• **WORK REQUIRED**
After finding the line containing "wsegs := []" below, please output that line and each following one through the line containing "1 ≤ c.rxSched.tRxBit", exactly as written.

• **TASK MATERIAL**

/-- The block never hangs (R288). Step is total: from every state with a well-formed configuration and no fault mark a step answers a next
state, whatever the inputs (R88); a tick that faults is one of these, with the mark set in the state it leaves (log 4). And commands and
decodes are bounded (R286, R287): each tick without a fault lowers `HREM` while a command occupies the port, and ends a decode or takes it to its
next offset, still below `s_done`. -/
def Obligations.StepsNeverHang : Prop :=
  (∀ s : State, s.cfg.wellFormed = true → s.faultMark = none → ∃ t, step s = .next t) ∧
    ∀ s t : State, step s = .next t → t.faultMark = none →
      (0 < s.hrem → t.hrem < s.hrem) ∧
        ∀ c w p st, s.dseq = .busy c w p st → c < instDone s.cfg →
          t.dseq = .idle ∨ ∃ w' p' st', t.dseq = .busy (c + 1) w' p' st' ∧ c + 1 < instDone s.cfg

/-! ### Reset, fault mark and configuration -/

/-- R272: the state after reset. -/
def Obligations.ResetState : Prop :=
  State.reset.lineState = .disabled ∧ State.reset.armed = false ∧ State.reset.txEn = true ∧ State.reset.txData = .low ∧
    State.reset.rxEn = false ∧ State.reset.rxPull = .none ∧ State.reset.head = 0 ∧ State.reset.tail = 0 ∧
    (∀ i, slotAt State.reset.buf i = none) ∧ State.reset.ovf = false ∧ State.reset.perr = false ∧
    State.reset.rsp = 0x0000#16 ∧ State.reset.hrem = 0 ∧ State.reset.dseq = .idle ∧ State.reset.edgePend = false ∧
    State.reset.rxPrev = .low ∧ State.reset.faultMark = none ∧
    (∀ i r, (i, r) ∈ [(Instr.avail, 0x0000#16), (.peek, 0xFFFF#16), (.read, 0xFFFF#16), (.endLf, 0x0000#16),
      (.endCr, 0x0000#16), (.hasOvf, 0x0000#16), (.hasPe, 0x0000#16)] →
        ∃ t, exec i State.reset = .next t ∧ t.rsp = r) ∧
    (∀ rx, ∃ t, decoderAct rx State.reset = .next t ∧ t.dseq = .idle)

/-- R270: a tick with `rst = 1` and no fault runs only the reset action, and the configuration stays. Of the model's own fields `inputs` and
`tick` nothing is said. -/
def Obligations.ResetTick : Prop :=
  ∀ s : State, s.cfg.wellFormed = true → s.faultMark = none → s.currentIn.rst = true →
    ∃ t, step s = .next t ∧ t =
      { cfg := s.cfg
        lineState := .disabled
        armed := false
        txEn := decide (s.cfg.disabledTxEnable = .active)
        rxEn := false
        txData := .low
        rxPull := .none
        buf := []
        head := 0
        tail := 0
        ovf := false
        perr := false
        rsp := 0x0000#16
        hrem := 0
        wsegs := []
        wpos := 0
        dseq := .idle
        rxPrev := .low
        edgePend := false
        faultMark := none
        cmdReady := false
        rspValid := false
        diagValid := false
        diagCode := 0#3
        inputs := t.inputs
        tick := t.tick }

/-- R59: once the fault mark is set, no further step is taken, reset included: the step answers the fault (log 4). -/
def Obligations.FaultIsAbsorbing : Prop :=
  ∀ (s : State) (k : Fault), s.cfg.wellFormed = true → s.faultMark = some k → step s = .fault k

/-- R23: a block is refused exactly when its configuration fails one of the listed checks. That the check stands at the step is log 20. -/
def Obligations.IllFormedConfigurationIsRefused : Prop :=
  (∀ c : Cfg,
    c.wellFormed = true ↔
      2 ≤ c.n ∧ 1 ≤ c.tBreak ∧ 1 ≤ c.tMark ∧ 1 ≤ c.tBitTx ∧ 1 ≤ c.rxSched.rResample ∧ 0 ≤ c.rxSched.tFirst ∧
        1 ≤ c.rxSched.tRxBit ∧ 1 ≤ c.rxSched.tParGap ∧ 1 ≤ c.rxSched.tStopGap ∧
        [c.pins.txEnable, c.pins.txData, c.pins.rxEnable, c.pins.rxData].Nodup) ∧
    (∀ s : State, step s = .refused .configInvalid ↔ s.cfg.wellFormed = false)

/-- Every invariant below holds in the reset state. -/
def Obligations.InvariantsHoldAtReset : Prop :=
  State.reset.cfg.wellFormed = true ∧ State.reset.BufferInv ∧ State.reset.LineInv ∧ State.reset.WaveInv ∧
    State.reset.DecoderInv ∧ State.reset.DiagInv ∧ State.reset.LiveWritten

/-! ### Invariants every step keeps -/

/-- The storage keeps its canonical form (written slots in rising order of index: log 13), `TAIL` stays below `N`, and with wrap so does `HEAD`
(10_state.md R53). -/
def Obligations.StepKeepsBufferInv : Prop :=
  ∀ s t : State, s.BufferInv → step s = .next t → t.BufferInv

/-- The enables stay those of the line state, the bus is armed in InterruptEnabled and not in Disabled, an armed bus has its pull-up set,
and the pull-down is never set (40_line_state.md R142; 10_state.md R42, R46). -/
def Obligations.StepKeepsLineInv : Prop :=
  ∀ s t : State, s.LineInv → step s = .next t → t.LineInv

• **TASK RESPONSE**
        wsegs := []
        wpos := 0
        dseq := .idle
        rxPrev := .low
        edgePend := false
        faultMark := none
        cmdReady := false
        rspValid := false
        diagValid := false
        diagCode := 0#3
        inputs := t.inputs
        tick := t.tick }

/-- R59: once the fault mark is set, no further step is taken, reset included: the step answers the fault (log 4). -/
def Obligations.FaultIsAbsorbing : Prop :=
  ∀ (s : State) (k : Fault), s.cfg.wellFormed = true → s.faultMark = some k → step s = .fault k

/-- R23: a block is refused exactly when its configuration fails one of the listed checks. That the check stands at the step is log 20. -/
def Obligations.IllFormedConfigurationIsRefused : Prop :=
  (∀ c : Cfg,
    c.wellFormed = true ↔
      2 ≤ c.n ∧ 1 ≤ c.tBreak ∧ 1 ≤ c.tMark ∧ 1 ≤ c.tBitTx ∧ 1 ≤ c.rxSched.rResample ∧ 0 ≤ c.rxSched.tFirst ∧
        1 ≤ c.rxSched.tRxBit ∧ 1 ≤ c.rxSched.tParGap ∧ 1 ≤ c.rxSched.tStopGap ∧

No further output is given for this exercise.